-- ==== Sys2Proof/Safety.lean ====
section
/-! DEFINITION. The terms the statements use: a safe state, the invariant of 10_state.md R43, what an instruction leaves
unchanged, and the cells a sprite targets. -/

namespace Sys2Proof.Machine

/-- No fatal fault has happened and no unknown opcode was executed: the premises D6 and D11 ask a claim to take. -/
def State.Safe (s : State) : Prop := s.halted = false ∧ s.unkSeen = false

/-- The invariant (R43 and R37, R40, R249): memory is canonical, pc and the stack slots stay in their reachable ranges,
the core is halted exactly when a fault is recorded, and the record holds the pc at which the core stands. The bounds of
`sp`, the timers and the cells are facts of their types. -/
def State.Inv (s : State) : Prop :=
  s.mem.wf ∧ s.pc.toNat ≤ 0x10FE ∧ (∀ k : Fin 16, s.stack[k.val].toNat ≤ 0x1000) ∧
  s.halted = s.fault.isSome ∧ ∀ r, s.fault = some r → r.pc = s.pc

/-! ## Frames -/

/-- The parts of the state beside the general registers and the pc. -/
inductive Part where
  | index | stack | delay | sound | display | keys | memory | status | outputs | draws
  deriving DecidableEq, Repr

/-- The second state has a part as the first has it. Memory is compared byte by byte, the framebuffer as a whole. -/
def Part.same : Part → State → State → Prop
  | .index, s, t => t.i = s.i
  | .stack, s, t => t.stack = s.stack ∧ t.sp = s.sp
  | .delay, s, t => t.dt = s.dt
  | .sound, s, t => t.st = s.st
  | .display, s, t => t.fb = s.fb ∧ t.redraw = s.redraw
  | .keys, s, t => t.key = s.key
  | .memory, s, t => ∀ a, t.mem.read a = s.mem.read a
  | .status, s, t => t.halted = s.halted ∧ t.fault = s.fault ∧ t.unkSeen = s.unkSeen ∧ t.unkWord = s.unkWord ∧
      t.unkPc = s.unkPc
  | .outputs, s, t => t.soundEdge = s.soundEdge ∧ t.unknownOut = s.unknownOut ∧ t.faultOut = s.faultOut ∧
      t.loadResult = s.loadResult
  | .draws, s, t => t.draws = s.draws

/-- Every general register outside `regs` and every part outside `parts` is unchanged. The pc is free. -/
def Frame (regs : List Nibble) (parts : List Part) (s t : State) : Prop :=
  (∀ k, k ∉ regs → t.reg k = s.reg k) ∧ ∀ p, p ∉ parts → p.same s t

/-- `t` is `s` after a fatal fault of this kind: halted, with the record in `fault` and `fault_out`, pc where it was, and
nothing else changed (R241, R249, R251). -/
def FatalAt (kind : Fault) (code info : Nat) (word : Option Word) (s t : State) : Prop :=
  t = { s with halted := true, fault := t.fault, faultOut := t.fault } ∧
  ∃ r, t.fault = some r ∧ r.kind = kind ∧ r.code = code ∧ r.info = info ∧ r.pc = s.pc ∧ r.word = word

/-- No fault was raised between `s` and `t` ("Faults: none" of an instruction rule). -/
def NoFault (s t : State) : Prop := t.halted = s.halted ∧ t.fault = s.fault ∧ t.faultOut = s.faultOut

/-- VF is as it was ("Flags: none" of an instruction rule). -/
def FlagKept (s t : State) : Prop := t.reg 0xF = s.reg 0xF

/-- A word, written as a number, decodes to an instruction. -/
def WordIs (w : Nat) (i : Instr) : Prop := decode (BitVec.ofNat 16 w) = .instr i

/-! ## Sprites -/

/-- Cell `k` is the target of a set bit of the sprite of DXYN in `s` (R200, R202): row r below n, column c below 8. -/
def Targets (s : State) (x y : Nibble) (n : Nat) (k : CellIdx) : Prop :=
  ∃ r, r < n ∧ ∃ c, c < 8 ∧ (s.mem.read (s.i.toNat + r)).getLsbD (7 - c) = true ∧
    k.val = ((s.reg x).toNat + c + ((s.reg y).toNat + r) * 64) % 2048

/-! ## The step -/

/-- `n` steps in a row, each answering a next state, take `s` to `t`. -/
def Steps : Nat → State → State → Prop
  | 0, s, t => t = s
  | n + 1, s, t => ∃ u, step s = .next u ∧ Steps n u t

/-- ST at the tick of a step from `s`: what FX18 has just written, else ST (R119, R225). -/
def soundBeforeTick (s : State) : Byte :=
  match s.fetch.map decode with
  | some (.instr (.ldStVx x)) => s.reg x
  | _ => s.st

/-- DT at the tick of a step from `s`: what FX15 has just written, else DT (R119, R224). -/
def delayBeforeTick (s : State) : Byte :=
  match s.fetch.map decode with
  | some (.instr (.ldDtVx x)) => s.reg x
  | _ => s.dt

/-- Two states that differ at most in stack slots at or above sp (R30). -/
def AgreeBelowSp (s t : State) : Prop :=
  t = { s with stack := t.stack } ∧ ∀ k : Fin 16, k.val < s.sp.val → t.stack[k.val] = s.stack[k.val]

end Sys2Proof.Machine
end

- TO DO
Which lines hold the word "info"? Copy each of them from the records.

- EXERCISE RESPONSE
def FatalAt (kind : Fault) (code info : Nat) (word : Option Word) (s t : State) : Prop :=
  ∃ r, t.fault = some r ∧ r.kind = kind ∧ r.code = code ∧ r.info = info ∧ r.pc = s.pc ∧ r.word = word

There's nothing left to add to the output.